First, we’ll look at counties.

Getting data

We fetch various signals from our API, from April 15 through to the current day.

library(covidcast)
library(dplyr)
library(ggplot2)

# Fetch the following sources and signals from the API 
sources = c("doctor-visits", "fb-survey", "fb-survey", "hospital-admissions", 
            "indicator-combination")
signals = c("smoothed_adj_cli", "smoothed_cli", "smoothed_hh_cmnty_cli", 
            "smoothed_adj_covid19", "nmf_day_doc_fbc_fbs_ght")
names = c("Doctor visits", "Facebook CLI", "Facebook CLI-in-community", 
          "Hospitalizations", "Combo indicator")

start_day = "2020-04-15"
end_day = NULL

df_signals = vector("list", length(signals))
for (i in 1:length(signals)) {
  df_signals[[i]] = covidcast_signal(sources[i], signals[i], start_day, end_day)
}

# Fetch USAFacts confirmed case incidence proportion (smoothed with 7-day 
# trailing average)
df_cases = covidcast_signal("usa-facts", "confirmed_7dav_incidence_prop",
                            start_day, end_day)

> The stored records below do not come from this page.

-- ==== Sys2Proof/Machine/Copy.lean ====
section
/-! DEFINITION. The copy engine (R113-R116, R178, R399-R401): four channels of a core, CPY, CPYX and CPTR. -/

namespace Sys2Proof.Machine

/-! ## Channels -/

/-- Change a channel of a core. -/
def State.modCh (s : State) (core : Nat) (ch : Fin 4) (f : Channel → Channel) : State :=
  s.modEng core fun e => { e with ch := e.ch.set ch (f e.ch[ch]) }

def State.chOf (s : State) (core : Nat) (ch : Fin 4) : Channel := (s.coreOf core).eng.ch[ch]

/-- A channel number named by a step. -/
def chan (ch : Nat) : Option (Fin 4) := if h : ch < 4 then some ⟨ch, h⟩ else none

/-- Bytes per element: CPYX writes E4M3 bytes (R399). -/
def CopyOp.size (o : CopyOp) : Nat := if o.cx8 then 1 else 2 ^ fieldOf o.ctl 0 2

/-- Elements of a copy (R399). -/
def CopyOp.total (o : CopyOp) : Nat :=
  let n0 := fieldOf o.geo 0 32
  if o.cx8 then 32 * n0 else n0 * (fieldOf o.geo 32 16 + 1) * (fieldOf o.geo 48 16 + 1)

/-- Address of source element k (R399). -/
def CopyOp.srcOf (o : CopyOp) (k : Nat) : Word :=
  let n0 := fieldOf o.geo 0 32
  let n1 := fieldOf o.geo 32 16 + 1
  let q := k / n0
  o.src + BitVec.ofNat 64 (k % n0) * o.str0 + BitVec.ofNat 64 (q % n1) * o.str1 + BitVec.ofNat 64 (q / n1) * o.str2

/-- Address of destination element k. -/
def CopyOp.dstOf (o : CopyOp) (k : Nat) : Word := o.dst + BitVec.ofNat 64 (k * o.size)

/-- The scratchpad key of an address that names raw bytes of a scratchpad. -/
def rawScratch (core : Nat) (a : Word) : Option Nat :=
  let va := a.toNat
  if localBase ≤ va && va < localBase + 0x80000 then some (scratchKey core (va - localBase))
  else if isScratchKey va then some va else none

/-! ## Accesses of a copy -/

/-- An address checked for a copy: the place under the stricter of the page's policy and the channel's (R122). Every
refusal gives ENGF with that address (R399). -/
def State.copyAccess (s : State) (core : Nat) (o : CopyOp) (a : Word) (acc : Acc) : Except Word (Loc × Option Xlate) :=
  match s.access (s.copyThread core o) a acc with
  | .error _ => .error a
  | .ok (l, x) =>
    match l.place, acc.w with
    | .peer _, true => .error a
    | .scratch _ _, _ => .ok (l, x)
    | .weight _, _ => .ok (l, x)
    | _, _ => .ok ({ l with pol := max l.pol (fieldOf o.ctl 2 2) }, x)

/-- What the translation of a copy's access leaves (R118, R120). -/
def State.copyTouch (s : State) (core : Nat) (o : CopyOp) (x : Option Xlate) (store : Bool) : State :=
  let t := s.copyThread core o
  match x with
  | some x => s.touch core (s.tableOf t) x store t.launch
  | none => s

/-- The allocation hint that a copy's access carries: 1 L1, 2 L2, 3 MSC, on a WB page alone (R123). -/
def CopyOp.hint (o : CopyOp) (l : Loc) : Nat := if l.cached then fieldOf o.ctl 4 3 else 0

/-- The line of a copy's access obtained where it is performed (R45, R150), with the hint MSC in the place of its page's (R123). An access
outside the core counts no message (R400). -/
def State.copyReach (s : State) (core : Nat) (o : CopyOp) (l : Loc) (excl : Bool) : State :=
  s.reach core (if o.hint l = 3 then { l with msch := 1 } else l) excl (s.copyThread core o).launch

/-- The level that the hint of a copy's access names keeps its line (R123): L1 or L2 of the core's die, where it may cache the line, or, of
the channel's own lines, the MSC alone. -/
def State.copyKeep (s : State) (core : Nat) (o : CopyOp) (l : Loc) : State :=
  let line := l.key / 64
  let launch := (s.copyThread core o).launch
  -- the line out of the core's L1, with its permission
  let off := (s.loseResv line fun t => t.core == core).modCore core fun c => { c with l1 := c.l1.filter fun y => y.line != line }
  match o.hint l, (s.coreOf core).l1Find line with
  | 1, none => if s.lineFree (dieOf core) line false then s.prefetch core l false launch else s
  | 2, none => if s.lineFree (dieOf core) line false then s.prefetch core l true launch else s
  | 2, some p => off.putL2 (dieOf core) line p
  | 3, some p =>
    if s.needsSeam (dieOf core) line then off.putL2 (dieOf core) line p
    else
      let t := if p.dirty then off.writeBack line else off
      if t.msc.any fun x => x.block == line * 64 / 512 then t else t.mscRead line 1 launch
  | _, _ => s

/-- The reading that a copy has made of the 8-byte word at a place (R116). -/
def CopyOp.held (o : CopyOp) (a : Nat) : Option (Nat × Nat × Bool) := o.buf.find? fun b => b.1 == a / 8 * 8

/-- The words of a range read, those that the copy has not read yet: a store to one is seen by all the elements that lie in it or by
none (R116). -/
def CopyOp.take (o : CopyOp) (m : Memory) (r : Nat × Nat) : CopyOp :=
  let w := wordsOf r
  (List.range (w.2 / 8)).foldl (fun o i =>
    let a := w.1 + 8 * i
    if (o.held a).isSome then o else { o with buf := (a, m.read a 8, m.isPoisoned a) :: o.buf }) o

/-- n bytes from a on, of which those of a word that the copy has read come from that reading (R116). -/
def CopyOp.bytes (o : CopyOp) (m : Memory) (a n : Nat) : Nat :=
  let byte (i : Nat) : Nat := match o.held (a + i) with
    | some b => b.2.1 / 256 ^ ((a + i) % 8) % 256
    | none => (getByte m.bytes (a + i)).toNat
  (List.range n).foldr (fun i v => byte i + 256 * v) 0

/-- The value that a copy reads at a place: raw bytes, or the element that a format window shows (R90). -/
def CopyOp.value (o : CopyOp) (m : Memory) (l : Loc) (width : Nat) : Nat :=
  match l.place with
  | .scratch c w =>
    if w < 2 then o.bytes m l.key width
    else
      let r := elemRange c w l.elem
      (widenCode w (bits (o.bytes m r.1 r.2) (elemBit w l.elem % 8) (elemBits w))
        (if isBlock w then o.bytes m (scratchKey c (scaleByte w l.elem)) (if w = 24 then 2 else 1) else 0)).1
  | _ => o.bytes m l.key width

Correlations sliced by time

Here we look at Spearman (rank) correlations between our signals and COVID-19 case incidence rates, sliced by time. That is, for each day, we compute the correlation between each signal and COVID-19 case incidence rates, over all
counties (with at least 500 cumulative cases).

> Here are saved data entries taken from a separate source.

-- ==== Sys2Proof/Machine/Matrix.lean ====
section
/-! DEFINITION. The matrix unit (R191-R196, R407-R419): rings, sums, the residue check, and MMA, MMAZ, MST, MLD, MSYNC. -/

namespace Sys2Proof.Machine

/-! ## Formats of operand tiles (R410) -/

/-- Accumulator kinds (R409). -/
inductive AccKind where
  | fp32 | int32 | fp64
deriving DecidableEq, Repr

/-- KIND of an accumulator of a kind: of the low half for FP64 (R409). -/
def AccKind.code : AccKind → BitVec 2
  | .fp32 => 0
  | .int32 => 1
  | .fp64 => 2

/-- Kind, K and TILE bytes of a format, none when it is refused (R410). -/
def matFormat (f : Nat) : Option (AccKind × Nat × Nat) :=
  match f with
  | 1 => some (.fp64, 8, 1024)
  | 2 => some (.fp32, 16, 1024)
  | 3 => some (.fp32, 32, 1024)
  | 4 => some (.fp32, 32, 1024)
  | 5 => some (.fp32, 32, 2048)
  | 6 => some (.fp32, 64, 1024)
  | 7 => some (.fp32, 64, 1024)
  | 8 => some (.fp32, 128, 1536)
  | 9 => some (.fp32, 128, 1536)
  | 10 => some (.fp32, 128, 1024)
  | 11 => some (.int32, 64, 1024)
  | 12 => some (.int32, 64, 1024)
  | 13 => some (.int32, 128, 1024)
  | 14 => some (.int32, 128, 1024)
  | 17 => some (.fp32, 64, 1152)
  | 18 => some (.fp32, 64, 1152)
  | 19 => some (.fp32, 128, 1792)
  | 20 => some (.fp32, 128, 1792)
  | 21 => some (.fp32, 128, 1280)
  | 22 => some (.fp32, 64, 1152)
  | 24 => some (.fp32, 256, 1280)
  | _ => none

/-! ## Rings (R411, R412) -/

/-- Where a base address lies: window and offset of LOCALSCRATCH, or die and offset of a weight-store slot. -/
inductive Base where
  | local_ (w off : Nat)
  | weight (die off : Nat)
  | other
deriving DecidableEq, Repr

def baseOf (a : Word) : Base :=
  let va := a.toNat
  if localBase ≤ va && va < localBase + 32 * 0x80000 then .local_ ((va - localBase) / 0x80000) ((va - localBase) % 0x80000)
  else if weightBase ≤ va && va < weightBase + 8 * 0x40000000 then
    .weight ((va - weightBase) / 0x40000000) ((va - weightBase) % 0x40000000)
  else .other

/-- The format a ring names: that of its window, or WFMT (R411). -/
def Ring.fmt (r : Ring) : Nat :=
  match baseOf r.base with
  | .local_ w _ => w
  | .weight _ _ => fieldOf r.cfg 21 5
  | .other => 0

/-- STATIC as it takes effect: a ring of the weight store is always static (R409, R412). -/
def Ring.static_ (r : Ring) : Bool := r.cfg.getLsbD 16 || match baseOf r.base with
  | .weight _ _ => true
  | _ => false

def Ring.count (r : Ring) : Nat := fieldOf r.cfg 0 16

/-- TILE of RCFG (R409). -/
def Ring.tile (r : Ring) : Nat := match matFormat r.fmt with
  | some x => x.2.2
  | none => 0

/-- RCFG as it reads. -/
def Ring.cfgWord (r : Ring) : Word := (r.cfg &&& 0x3E1FFFF) ||| BitVec.ofNat 64 (r.tile * 2 ^ 32)

/-- A ring that can serve: key of its first byte's array, first element, format, kind, K, TILE bytes, position of the
tile at its head. -/
structure RingInfo where
  num : Nat
  arr : Nat
  e0 : Nat
  fmt : Nat
  kind : AccKind
  k : Nat
  tile : Nat
  pos : Nat
  base : Word
deriving DecidableEq, Repr

/-- Ring number n of a core as an operand, or the cause (4 or 6) with the base that R414 refuses it for; `mine` is the
tenant of the issuing thread. -/
def State.ringInfo (s : State) (core n : Nat) (isB : Bool) (mine : Option Nat) : Except (Nat × Word) RingInfo :=
  let r := (s.coreOf core).eng.ring.toList.getD n Ring.reset
  let pos := r.head.toNat % r.count
  match matFormat r.fmt, baseOf r.base with
  | none, _ => .error (4, r.base)
  | some (kind, k, tile), .local_ w off =>
    let e0 := off / spacing w
    if off % spacing w ≠ 0 || e0 % k ≠ 0 || windowReach w < e0 + 16 * k * r.count then .error (6, r.base)
    else .ok ⟨n, scratchKey core 0, e0, w, kind, k, tile, pos, r.base⟩
  | some (kind, k, tile), .weight d off =>
    let owner := (s.weight.find? fun x => x.1 == d).map fun x => x.2
    if !isB || d ≠ dieOf core || !tenantOk owner mine then .error (4, r.base)
    else if off % tile ≠ 0 || 0x30000000 < off + tile * r.count then .error (6, r.base)
    else .ok ⟨n, weightKey d off, 0, r.fmt, kind, k, tile, pos, r.base⟩
  | _, .other => .error (4, r.base)

/-- First byte of the tile at the head of a ring. -/
def RingInfo.tileKey (i : RingInfo) : Nat := i.arr + elemBit i.fmt (i.e0 + 16 * i.k * i.pos) / 8

/-- The address of a byte of a tile: in window 0 for a scratchpad ring. -/
def RingInfo.addr (i : RingInfo) (key : Nat) : Word :=
  if isScratchKey key then BitVec.ofNat 64 (localBase + (key - i.arr)) else BitVec.ofNat 64 key

/-- The first poisoned byte of n bytes from a on. -/
def Memory.firstPoison (m : Memory) (a n : Nat) : Option Nat :=
  (List.range n).findSome? fun i => if m.isPoisoned (a + i) then some (a + i) else none

/-- Bits of element e of an array of a format that starts at a byte. -/
def Memory.elemRaw (m : Memory) (arr f e : Nat) : Nat :=
  let b := elemBit f e
  let x := bits (m.read (arr + b / 8) ((b % 8 + elemBits f + 7) / 8)) (b % 8) (elemBits f)
  if f = 5 then x % 2 ^ 19 else x

/-- Scale bits of the block of element e. -/
def Memory.scaleRaw (m : Memory) (arr f e : Nat) : Nat :=
  if isBlock f then m.read (arr + scaleByte f e) (if f = 24 then 2 else 1) else 0

/-- A tile at a ring's head: per row, the raw elements and the scale of each. -/
def RingInfo.row (i : RingInfo) (m : Memory) (r : Nat) : List (Nat × Nat) :=
  (List.range i.k).map fun c =>
    let e := i.e0 + 16 * i.k * i.pos + i.k * r + c
    (m.elemRaw i.arr i.fmt e, m.scaleRaw i.arr i.fmt e)

/-- Value of a tile element. -/
def tileVal (f : Nat) (x : Nat × Nat) : FVal :=
  if isBlock f then decodeBlock f x.1 x.2 else decodeFloat f x.1

/-! ## Sums (R191-R193) -/

/-- R192: the exact sum of a group of products, with its special cases. -/
def groupSum (ps : List (FVal × BitVec 5)) : FVal × BitVec 5 :=
  let fl : BitVec 5 := ps.foldl (fun f p => f ||| p.2) 0
  let nan := ps.any fun p => p.1.isNan
  let pos := ps.any fun p => p.1 == .inf false
  let neg := ps.any fun p => p.1 == .inf true
  if pos && neg then (qnan, fl ||| fInvalid)
  else if nan then (qnan, fl)
  else if pos then (.inf false, fl)
  else if neg then (.inf true, fl)
  else
    let s := ps.foldl (fun a p => addFin a p.1 false) (.fin false 0 0)
    (if s.isZero then .fin false 0 0 else s, fl)

/-- R192: groups of 16 products added into an FP32 value. -/
def sumGroups (fa fb : Nat) : Nat → Nat × BitVec 5 → List ((Nat × Nat) × (Nat × Nat)) → Nat × BitVec 5
  | 0, c, _ => c
  | n + 1, c, ps =>
    let g := groupSum ((ps.take 16).map fun p => mulVal (tileVal fa p.1) (tileVal fb p.2))
    let r := roundTo 2 0 g.1
    let t := fAdd 2 0 c.1 r.1
    sumGroups fa fb n (t.1, c.2 ||| g.2 ||| r.2 ||| t.2) (ps.drop 16)

/-- R191: one fused multiply-add per k. -/
def sumFused (f : Nat) (c : Nat × BitVec 5) (ps : List ((Nat × Nat) × (Nat × Nat))) : Nat × BitVec 5 :=
  ps.foldl (fun c p =>
    let t := fMulAdd f 0 (decodeFloat f c.1) (decodeFloat f p.1.1) (decodeFloat f p.2.1)
    (t.1, c.2 ||| t.2)) c

/-- R193: integer products added modulo 2^32; the flag says that an addition left the INT32 range. -/
def sumInt (fa fb : Nat) (c : Nat × Bool) (ps : List ((Nat × Nat) × (Nat × Nat))) : Nat × Bool :=
  ps.foldl (fun c p =>
    let x := intOf 32 c.1 + decodeInt fa p.1.1 * decodeInt fb p.2.1
    (intBits 32 x, c.2 || decide (x < -2147483648) || decide (2147483647 < x))) c

/-- One element of the product, from its starting value. -/
def matElem (a b : RingInfo) (c : Nat) (ra rb : List (Nat × Nat)) : Nat × BitVec 5 × Bool :=
  let ps := ra.zip rb
  match a.kind with
  | .int32 =>
    let r := sumInt a.fmt b.fmt (c, false) ps
    (r.1, 0, r.2)
  | .fp64 =>
    let r := sumFused 1 (c, 0) ps
    (r.1, r.2, false)
  | .fp32 =>
    if a.fmt = 2 then
      let r := sumFused 2 (c, 0) ps
      (r.1, r.2, false)
    else
      let r := sumGroups a.fmt b.fmt (a.k / 16) (c, 0) ps
      (r.1, r.2, false)

/-! ## Accumulators -/

/-- Element i of an accumulator. -/
def accElem (a : BitVec 8192) (i : Nat) : Nat := (a.extractLsb' (32 * i) 32).toNat

/-- An accumulator from its 256 elements. -/
def accOf (l : List Nat) : BitVec 8192 := BitVec.ofNat 8192 (l.foldr (fun x v => x % 2 ^ 32 + 2 ^ 32 * v) 0)

def Engines.accAt (e : Engines) (a : Nat) : BitVec 8192 := e.acc.toList.getD a 0
def Engines.kindAt (e : Engines) (a : Nat) : BitVec 2 := e.mkind.toList.getD a 0

/-- Element i of accumulator a of a kind: 64 bits over the pair for FP64. -/
def Engines.element (e : Engines) (k : AccKind) (a i : Nat) : Nat :=
  match k with
  | .fp64 => accElem (e.accAt a) i + 2 ^ 32 * accElem (e.accAt (a + 1)) i
  | _ => accElem (e.accAt a) i

/-- Accumulator a, and a + 1 for FP64, written with their kinds (R414, R419). -/
def Engines.putAcc (e : Engines) (k : AccKind) (a : Nat) (l : List Nat) : Engines :=
  let set (e : Engines) (a : Nat) (v : BitVec 8192) (c : BitVec 2) : Engines :=
    if h : a < 8 then { e with acc := e.acc.set a v, mkind := e.mkind.set a c } else e
  match k with
  | .fp64 => set (set e a (accOf l) 2) (a + 1) (accOf (l.map fun x => x / 2 ^ 32)) 3
  | k => set e a (accOf l) k.code

/-! ## Resolution -/

/-- The operation leaves the queue and its future resolves; the stream's record keeps a status other than DONE (R417). -/
def State.matResolve (s : State) (core : Nat) (m : MatEntry) (st : FutStatus) (addr : Word) : State :=
  let note (r : MatRec) : MatRec := if r.fut = m.fut && r.status == .pending then { r with status := st } else r
  let s1 := s.modEng core fun e => { e with
    mq := e.mq.filter fun x => x.fut != m.fut
    mfail := if st == .done then e.mfail.filter fun r => !(r.fut == m.fut && r.status == .pending)
      else e.mfail.map note }
  let s2 := s1.resolve core m.fut st 0 addr
  if st == .cancelled then s2 else s2.countOp m.launch

/-- ENGF with a cause (R409, R414). -/
def State.matFault (s : State) (core : Nat) (m : MatEntry) (c : Nat) (addr : Word) : State :=
  (s.modEng core fun e => { e with mfst := BitVec.ofNat 64 (c + 256 * m.stream) }).matResolve core m .engf addr

/-! ## MATRIX_OP_BEGIN -/

/-- The rings of an MMA or MMAZ, or the first of causes 1 to 6 (R414). -/
def State.matRings (s : State) (core : Nat) (m : MatEntry) : Except (Nat × Word) (RingInfo × RingInfo) :=
  let ra := fieldOf m.ga 0 4
  let rb := fieldOf m.ga 4 4
  let mine := s.tenantOf m.launch
  let cnt (n : Nat) : Nat := ((s.coreOf core).eng.ring.toList.getD n Ring.reset).count
  if 8 ≤ ra || 8 ≤ rb then .error (1, 0)
  else if ra = rb then .error (2, 0)
  else if cnt ra = 0 || cnt rb = 0 then .error (3, 0)
  else
    let a := s.ringInfo core ra false mine
    let b := s.ringInfo core rb true mine
    match a, b with
    | .ok a, .ok b =>
      if a.k ≠ b.k || a.kind != b.kind || (a.fmt == 24) != (b.fmt == 24) then .error (5, 0) else .ok (a, b)
    | .error x, .error y =>
      if x.1 = 4 || y.1 ≠ 4 then .error x else .error y
    | .error x, .ok _ => .error x
    | .ok _, .error y => .error y

/-- Cause 5 comes before cause 6: a ring that only cause 6 refuses still has its format (R414). -/
def State.matCheck (s : State) (core : Nat) (m : MatEntry) : Except (Nat × Word) (RingInfo × RingInfo) :=
  match s.matRings core m with
  | .error (6, x) =>
    let fmt (n : Nat) : Nat := ((s.coreOf core).eng.ring.toList.getD n Ring.reset).fmt
    let fa := fmt (fieldOf m.ga 0 4)
    let fb := fmt (fieldOf m.ga 4 4)
    let same := match matFormat fa, matFormat fb with
      | some p, some q => p.1 == q.1 && p.2.1 == q.2.1 && (fa == 24) == (fb == 24)
      | _, _ => true
    if same then .error (6, x) else .error (5, 0)
  | r => r

/-- Causes 7 and 8 of an MMA or MMAZ (R414). -/
def Engines.kindCause (e : Engines) (m : MatEntry) (k : AccKind) : Nat :=
  let a := fieldOf m.gb 0 3
  let pairOk := match k with
    | .fp64 => e.kindAt a == 2 && decide (a < 7) && e.kindAt (a + 1) == 3
    | k => e.kindAt a == k.code
  if m.kind == .mma && !pairOk then 7
  else if k == .fp64 && a % 2 = 1 then 8
  else 0

/-- Is a tile of a ring available to an operation of a frame (R412), with the stores before its RTAIL performed (R142)? -/
def State.available (s : State) (core frame n : Nat) : Bool :=
  let r := (s.coreOf core).eng.ring.toList.getD n Ring.reset
  r.static_ || (r.head != r.tail && s.storesBefore core frame r.num)

/-- Does an MMA or MMAZ wait for no ring (R412)? A ring that does not exist, or has no tile, never becomes available and is not waited
for (DEDUCED, log 41). -/
def State.ringsReady (s : State) (core : Nat) (m : MatEntry) : Bool :=
  let ra := fieldOf m.ga 0 4
  let rb := fieldOf m.ga 4 4
  let cnt (n : Nat) : Nat := ((s.coreOf core).eng.ring.toList.getD n Ring.reset).count
  8 ≤ ra || 8 ≤ rb || cnt ra == 0 || cnt rb == 0 || (s.available core m.frame ra && s.available core m.frame rb)

/-- Where MST and MLD find their 256 elements: window and first byte (window 0) or first element (R418). -/
def moveAt (ga : Word) (k : AccKind) : Option (Nat × Nat) :=
  match baseOf ga with
  | .local_ w off =>
    let size := if k == .fp64 then 8 else 4
    let e0 := off / spacing w
    if w = 0 then (if off % 8 = 0 && off + 256 * size ≤ 0x80000 then some (0, off) else none)
    else if !windowPresent w || off % spacing w ≠ 0 || (isBlock w && e0 % blockElems w ≠ 0) || windowReach w < e0 + 256 then
      none
    else some (w, e0)
  | _ => none

/-- Kind that an MLD loads (R419). -/
def mldKind (gb : Word) : Option AccKind :=
  match fieldOf gb 4 2 with
  | 0 => some .fp32
  | 1 => some .int32
  | 2 => some .fp64
  | _ => none

/-- Kind of the accumulator an MST names. -/
def kindOf (c : BitVec 2) : AccKind := if c = 0 then .fp32 else if c = 1 then .int32 else .fp64

/-- May an MLD of a kind read through a window (R419)? -/
def mldWindow (k : AccKind) (w : Nat) : Bool :=
  match k with
  | .int32 => w == 0 || (11 ≤ w && w ≤ 14) || w == 16
  | _ => w ≤ 10 || (17 ≤ w && w ≤ 22) || w == 24

/-- A queued entry replaced by its begun form. -/
def State.setMat (s : State) (core : Nat) (m : MatEntry) : State :=
  s.modEng core fun e => { e with mq := e.mq.map fun x => if x.fut = m.fut then m else x }

/-- An injection of kind 1 or 2 that matches the operation (R349): the state after it and what it does. -/
def State.injectMat (s : State) (core stream : Nat) : State × Nat :=
  let c := s.coreOf core
  let k := fieldOf c.errinj 0 3
  if c.errinj.getLsbD 7 && (k == 1 || k == 2) && fieldOf c.errinj 3 4 == stream then
    if c.injSkip = 0 then (s.modCore core Core.disarm, k)
    else (s.modCore core fun c => { c with injSkip := c.injSkip - 1 }, 0)
  else (s, 0)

# Consider only counties with at least 500 cumulative cases
case_num = 500
geo_values = covidcast_signal("usa-facts", "confirmed_cumulative_num",
                              max(df_cases$time_value), 
                              max(df_cases$time_value)) %>%
  filter(value >= case_num) %>% pull(geo_value)

df_cor = vector("list", length(signals))
for (i in 1:length(signals)) {
  df_cor[[i]] = covidcast_cor(df_signals[[i]] %>% 
                                filter(geo_value %in% geo_values), 
                              df_cases %>% 
                                filter(geo_value %in% geo_values), 
                              by = "time_value", method = "spearman")
  df_cor[[i]]$signal = names[i]
}
df = do.call(rbind, df_cor)

ggplot(df, aes(x = time_value, y = value)) +
  geom_line(aes(color = signal)) +
  guides(color = guide_legend(nrow = 2)) +
  labs(title = "Correlation between signals and case rates",
       subtitle = sprintf("Over all counties with at least %i cumulative cases",
                          case_num), x = "Date", y = "Correlation") +
  theme(legend.position = "bottom", legend.title = element_blank())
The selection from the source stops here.